Well, it’s obvious why drinking is down in America: alcohol kills people, and we’re getting it. We’re getting it. So, how strange a juxtaposition that at a time when the secular world is waking up to the deadly dangers of alcohol, evangelical pastors are making campaigns to increase the drinking of the people in their churches. So, we’re going to talk about that, but not tonight.

So, that’s the contrast. And the contrast is born out of what was going on in the religion of the time. It was unique – it was unique to say, “Look, we do not indulge ourselves in those kinds of things as some form of elevation, some form of ecstasy that connects us with God, but rather yield to the mind-dominating, internal influence of the Holy Spirit, which means we focus totally on the revelation of Holy Scripture, which gives us the majestic picture of Christ, to whom the Spirit is consistently conforming us.

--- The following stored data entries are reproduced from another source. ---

-- ==== Sys2Proof/Machine/HostIf.lean ====
section
/-! DEFINITION. The PCI Express endpoint: link, resets, MSI-X messages, mailbox doorbells (02 R70, 18 R546–R549, R571, R572). -/

-- one declaration at a time: many at once take a thread and its stack each
set_option Elab.async false

namespace Sys2Proof.Machine

namespace State

/-- Bus mastering enabled (HST_LINK.BME). -/
def busMaster (s : State) : Bool := s.rb Reg.HST_LINK 5
/-- The vector-control byte of vector `v`; it is held inverted, so that the table comes out of reset masked, as the PCIe MSI-X rules have it (PRESUMED). -/
def msixMasked (s : State) (v : Nat) : Bool := (s.rd (Key.msix + 16 * v + 12)).toNat % 2 == 0
/-- A vector whose table entry holds no address: a host error for a route that names it (02 R81). -/
def msixBlank (s : State) (v : Nat) : Bool := s.rdLE (Key.msix + 16 * v) 8 == 0

/-- The message that waits on vector `v` leaves when the vector is unmasked and bus mastering enabled (02 R70). -/
def msixSend (s : State) (v : Nat) : State :=
  if getB s.evt.msix v && s.busMaster && s.rb Reg.HST_LINK 4 && !s.msixMasked v then
    let s := { s with evt := { s.evt with msix := putB s.evt.msix v false } }
    if s.msixBlank v then (let f := s.free; if fld f.1 0 0 = 1 then f.2.send (.msix v) else f.2) else s.send (.msix v)
  else s

/-- The pending-bit array (18 R548): vectors whose message cannot leave. -/
def msixPba (s : State) : Word :=
  (List.range 32).foldl (fun (w : Word) v => putB w v (getB s.evt.msix v && (s.msixMasked v || !s.busMaster))) 0

/-- What an FLR or PERST_N resets (18 R547). -/
def pcieReset (s : State) : State :=
  let s := ((s.clearMem Key.msix (Key.msix + 0x200)).setReg Reg.HST_MBX_H2D 0).setReg Reg.HST_MBX_D2H 0
  { (s.setReg Reg.HST_BAR0WIN 2).setRb Reg.HST_LINK 5 false with evt := { s.evt with msix := 0 } }

/-- Doorbell bits written 1 by the agent that sets them (18 R549): those that stand already are ignored with WIGN, each other one is set and its event raised. -/
def mbxSet (s : State) (k e : Nat) (v : Half) : State :=
  (List.range 16).foldl (fun t m =>
    if v.getLsbD m then (if t.rb k m then t.wign 0x19 else (t.setRb k m true).raise e m) else t) s

/-- Doorbell bits written 1 by the agent that clears them (18 R549). -/
def mbxClear (s : State) (k : Nat) (v : Half) : State := s.setReg k (s.reg k &&& ~~~ (v.setWidth 32))

/-- A write of a doorbell register by an agent: `host` sets H2D and clears D2H, the firmware the reverse; a reserved bit written 1 leaves it open (18 R577). -/
def mbxWrite (s : State) (ag : Agent) (h2d : Bool) (v : Word) : State :=
  let f := if fld v 31 16 = 0 then (v, s) else s.free
  let isHost := bankOf ag == 0
  let k := if h2d then Reg.HST_MBX_H2D else Reg.HST_MBX_D2H
  if isHost == h2d then f.2.mbxSet k (if h2d then 192 else 193) (f.1.setWidth 16) else f.2.mbxClear k (f.1.setWidth 16)

/-- A mailbox area that its writer may not write now (18 R549): service-RAM offset `o`, written by the host or by the firmware. -/
def mbxHeld (s : State) (ag : Agent) (o : Nat) : Bool :=
  decide (0xF0000 ≤ o) && decide (o < 0xF8000) &&
    (let m := (o - 0xF0000) / 0x800
     if bankOf ag = 0 then decide ((o - 0xF0000) % 0x800 < 0x400) && s.rb Reg.HST_MBX_H2D m
     else decide (0x400 ≤ (o - 0xF0000) % 0x800) && s.rb Reg.HST_MBX_D2H m)

end State

open State

/-! ## The commands -/

/-- MSIX_MESSAGE (02 R70). -/
def execMsixMessage (vec : BitVec 5) (s : State) : Res State := .next (s.msixSend vec.toNat)

/-- FLR (18 R547). -/
def execFlr (s : State) : Res State :=
  .next (if s.domOn 10 then (s.pcieReset.setRb Reg.HST_LINK 6 true).bump Reg.HST_FLR_CNT else s)

/-- PERST (18 R547): PERST_N asserted while the rest of the device runs. -/
def execPerst (s : State) : Res State := .next (if s.domOn 10 then s.pcieReset else s)

/-- FLR_DONE (18 R547). -/
def execFlrDone (s : State) : Res State :=
  .next (if s.rb Reg.HST_LINK 6 then (s.setRb Reg.HST_LINK 6 false).raiseFree 196 else s)

/-- PCIE_LINK_UP (18 R572). -/
def execPcieLinkUp (speed width : BitVec 2) (s : State) : Res State :=
  .next (if s.domOn 10 then
    let s := ((s.setRf Reg.HST_LINK 1 0 speed.toNat).setRf Reg.HST_LINK 3 2 width.toNat).setRb Reg.HST_LINK 4 true
    s.raise 194 (s.rf Reg.HST_LINK 3 0)
  else s)

/-- PCIE_LINK_DOWN (18 R572). -/
def execPcieLinkDown (s : State) : Res State :=
  .next (if s.rb Reg.HST_LINK 4 then ((s.setRf Reg.HST_LINK 3 0 0).setRb Reg.HST_LINK 4 false).raiseFree 195 else s)

/-- AER_UE (18 R572). -/
def execAerUe (s : State) : Res State := .next (if s.domOn 10 then (s.bump Reg.HST_AER_UE).raiseFree 197 else s)

/-- AER_CE (18 R572). -/
def execAerCe (s : State) : Res State := .next (if s.domOn 10 then (s.bump Reg.HST_AER_CE).raiseFree 198 else s)

/-- MBX_H2D_SET (18 R549), by the host. -/
def execMbxH2dSet (v : Half) (s : State) : Res State := .next (s.regWrite .host Reg.HST_MBX_H2D (·.mbxSet Reg.HST_MBX_H2D 192 v))

/-- MBX_H2D_CLEAR (18 R549): a write by the host's class is one that sets. -/
def execMbxH2dClear (ag : Agent) (v : Half) (s : State) : Res State :=
  .next (s.regWrite ag Reg.HST_MBX_H2D (·.mbxWrite ag true (v.setWidth 32)))

/-- MBX_D2H_SET (18 R549): a write by the host's class is one that clears. -/
def execMbxD2hSet (ag : Agent) (v : Half) (s : State) : Res State :=
  .next (s.regWrite ag Reg.HST_MBX_D2H (·.mbxWrite ag false (v.setWidth 32)))

/-- MBX_D2H_CLEAR (18 R549), by the host. -/
def execMbxD2hClear (v : Half) (s : State) : Res State := .next (s.regWrite .host Reg.HST_MBX_D2H (·.mbxClear Reg.HST_MBX_D2H v))

end Sys2Proof.Machine
end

You know, sometimes – well, no, not sometimes – most of the time people think that I overdo the teaching of the Word of God, and that I need to lighten up on it and that our church is too obsessed with it. There is no other means for the sanctification of the believer. There is no experience. There is no music. There is no lighting. There is no mood that we can create that has anything to do with the Holy Spirit. Sometimes you hear a preacher say, “I can feel the Spirit of God in this place.” No you can’t. What does that mean? That just means nothing. You can’t feel the Spirit of God. You can feel whatever you feel, whatever feeling has been induced or created or manipulated or generated or whatever, but you can’t feel the Spirit of God. What the Spirit of God is doing is not available to the senses; it is internal; it is a conforming of the believer to the image of Christ as that believer focuses on the Word. So, if the Spirit uses the Word to show us the example and to shape us into that example, how important is it that we be in the Word? How important is it that we focus on Christ?

The gospel give us the story of Christ. The book of Acts gives us the spreading of the story of Christ. The epistles explain Christ and the gospel of Christ. The whole of the New Testament focuses on Christ. And as we’re going to see, some weeks down the road, even the Old Testament shows us the glory of Christ. We can focus in no other place and see the word of Christ that will richly dwell in us and yield the sanctifying progress that is the desire of the Holy Spirit.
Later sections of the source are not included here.